Diane Fahey
Diane Fahey was born in Melbourne, Australia. A poet, her work features both distinctively Australian and European, settings and preoccupations. Dominant concerns are Greek myth, fairy tales, visual art and landscape, and increasingly, ecological themes. Her interest in mystery stories and in blending genres informs her recently completed The Mystery of Rosa Morland, the first of a trilogy of novels. Her collections of poetry are: Voices from the Honeycomb (1986), Metamorphoses (1988), Turning the Hourglass (1990), Mayflies in Amber (1993), The Body in Time (1995), Listening to a Far Sea (1998), and The Sixth Swan (2001). Diane has won various awards including the Mattara Poetry Prize and the Wesley Michel Wright Poetry Prize. In 2001, one of her poems was shortlisted for the Davoren Hanna Poetry Prize in Ireland.

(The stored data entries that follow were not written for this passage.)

-- ==== Sys2Proof/Laws/Output.lean ====
section
/-! SUPPORT. The output path: what an emit, a copy and a stored fork can do. -/

namespace Sys2Proof.Machine

/-- `s` after `OUT.EMIT` of a byte for which there is room (R308). -/
def emitted (d : Decoder) (b : Byte) (s : State) : State :=
  windowStep d (((s.withOutMem (Memory.write s.outMem s.out.cnt b)).withOut
    { s.out with cnt := s.out.cnt + 1 }).withWin (Memory.write s.win (windowPos d s) b))

theorem outEmit_ok {d : Decoder} {b : Byte} {s : State} (h : s.out.cnt < s.out.size) : outEmit d b s = .ok () (emitted d b s) := by
  simp [outEmit, emitted, Nat.not_le.2 h]

theorem outEmit_full {d : Decoder} {b : Byte} {s : State} (h : s.out.size ≤ s.out.cnt) :
    outEmit d b s = .raised .corruptStream s := by
  simp [outEmit, h]

/-- An emit either has room, or raises `CorruptStream` and leaves the state. -/
theorem outEmit_cases (d : Decoder) (b : Byte) (s : State) :
    (s.out.cnt < s.out.size ∧ outEmit d b s = .ok () (emitted d b s))
      ∨ (s.out.size ≤ s.out.cnt ∧ outEmit d b s = .raised .corruptStream s) := by
  rcases Nat.lt_or_ge s.out.cnt s.out.size with h | h
  · exact Or.inl ⟨h, outEmit_ok h⟩
  · exact Or.inr ⟨h, outEmit_full h⟩

/-- `t` is `s` but for the output buffer, the window and their positions. -/
def OnlyOutput (s t : State) : Prop :=
  t = { s with win := t.win, outMem := t.outMem, out := { s.out with cnt := t.out.cnt },
               m13 := { s.m13 with wp := t.m13.wp }, m14 := { s.m14 with wp := t.m14.wp } }

theorem OnlyOutput.refl (s : State) : OnlyOutput s s := rfl

theorem OnlyOutput.trans {s t u : State} (h : OnlyOutput s t) (h' : OnlyOutput t u) : OnlyOutput s u := by
  unfold OnlyOutput at *
  rw [h'.trans (by rw [h])]

theorem emitted_onlyOutput (d : Decoder) (b : Byte) (s : State) : OnlyOutput s (emitted d b s) := by
  cases d <;> rfl

@[simp] theorem emitted_win (d : Decoder) (b : Byte) (s : State) :
    (emitted d b s).win = Memory.write s.win (windowPos d s) b := by cases d <;> rfl
@[simp] theorem emitted_outMem (d : Decoder) (b : Byte) (s : State) :
    (emitted d b s).outMem = Memory.write s.outMem s.out.cnt b := by cases d <;> rfl
@[simp] theorem emitted_out (d : Decoder) (b : Byte) (s : State) :
    (emitted d b s).out = { s.out with cnt := s.out.cnt + 1 } := by cases d <;> rfl
@[simp] theorem emitted_m13_wp (b : Byte) (s : State) : (emitted .m13 b s).m13.wp = s.m13.wp + 1 := rfl
@[simp] theorem emitted_m14_wp (b : Byte) (s : State) : (emitted .m14 b s).m14.wp = s.m14.wp + 1 := rfl

/-- What holds of a state and is kept by every emit with room holds after a copy, whether it returns or overruns the output. -/
theorem outCopy_cases (P : State → Prop) (d : Decoder) (hP : ∀ b s, s.out.cnt < s.out.size → P s → P (emitted d b s))
    (len off : Nat) (s : State) (hs : P s) :
    (∃ t, outCopy d len off s = .ok () t ∧ P t ∧ OnlyOutput s t ∧ t.out.cnt = s.out.cnt + len)
      ∨ ∃ t, outCopy d len off s = .raised .corruptStream t ∧ P t ∧ OnlyOutput s t := by
  induction len generalizing s with
  | zero => exact Or.inl ⟨s, rfl, hs, rfl, rfl⟩
  | succ len ih =>
    simp only [outCopy]
    rcases outEmit_cases d (Memory.read s.win (windowBack d off s)) s with ⟨h, he⟩ | ⟨h, he⟩
    · rw [he, Res.bind_ok]
      have ho := emitted_onlyOutput d (Memory.read s.win (windowBack d off s)) s
      rcases ih (emitted d (Memory.read s.win (windowBack d off s)) s) (hP _ _ h hs) with ⟨t, h1, h2, h3, h4⟩ | ⟨t, h1, h2, h3⟩
      · refine Or.inl ⟨t, h1, h2, ho.trans h3, ?_⟩
        rw [h4, emitted_out]
        show s.out.cnt + 1 + len = s.out.cnt + (len + 1)
        omega
      · exact Or.inr ⟨t, h1, h2, ho.trans h3⟩
    · rw [he]
      exact Or.inr ⟨s, rfl, hs, rfl⟩

/-- With room for all of it a copy returns. -/
theorem outCopy_ok (d : Decoder) (len off : Nat) (s : State) (h : s.out.cnt + len ≤ s.out.size) :
    ∃ t, outCopy d len off s = .ok () t ∧ OnlyOutput s t ∧ t.out.cnt = s.out.cnt + len := by
  induction len generalizing s with
  | zero => exact ⟨s, rfl, rfl, rfl⟩
  | succ len ih =>
    simp only [outCopy]
    rw [outEmit_ok (by omega), Res.bind_ok]
    have ho := emitted_onlyOutput d (Memory.read s.win (windowBack d off s)) s
    obtain ⟨t, h1, h2, h3⟩ := ih (emitted d (Memory.read s.win (windowBack d off s)) s) (by
      rw [emitted_out]
      show s.out.cnt + 1 + len ≤ s.out.size
      omega)
    refine ⟨t, h1, ho.trans h2, ?_⟩
    rw [h3, emitted_out]
    show s.out.cnt + 1 + len = s.out.cnt + (len + 1)
    omega

/-- The buffer after a run of bytes is written from `a` on. -/
theorem foldl_write_wf (bs : Bytes) (k : Nat) (m : Memory Byte) (h : Memory.wf m = true) :
    Memory.wf ((bs.zipIdx k).foldl (fun m p => Memory.write m p.2 p.1) m) = true := by
  induction bs generalizing k m with
  | nil => exact h
  | cons b t ih => exact ih (k + 1) _ (Memory.write_wf m _ _ h)

/-- `M0.COPY` (R302): sizes that differ raise `CorruptStream`; else the buffer is written, if the payload is there. -/
theorem m0Copy_cases (f : ForkDesc) (s : State) :
    (f.csize ≠ f.usize ∧ m0Copy f s = .raised .corruptStream s)
      ∨ (f.csize = f.usize ∧ spaceBytes s .src f.offset f.usize.toNat = none ∧ m0Copy f s = .fault .noSuchByte)
      ∨ ∃ bs, f.csize = f.usize ∧ spaceBytes s .src f.offset f.usize.toNat = some bs
          ∧ m0Copy f s = .ok () ((s.withOutMem (bs.zipIdx.foldl (fun m p => Memory.write m p.2 p.1) s.outMem)).withOut
              { s.out with cnt := s.out.size }) := by
  unfold m0Copy
  by_cases h : f.csize = f.usize
  · cases hb : spaceBytes s .src f.offset f.usize.toNat with
    | none => simp [h]
    | some bs => exact Or.inr (Or.inr ⟨bs, h, rfl, by simp [h]⟩)
  · simp [h]

end Sys2Proof.Machine
end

She has been the recipient of writing grants from the Australia Council and from state arts bodies in Victoria and South Australia. In 1993, Diane was a fellow at Hawthornden International Writers' Centre, and has been writer in residence at Ormond College, University of Melbourne, and at the University of Adelaide. In 1999, she was awarded a residency at the Tyrone Guthrie Centre, Co. Monaghan, Ireland.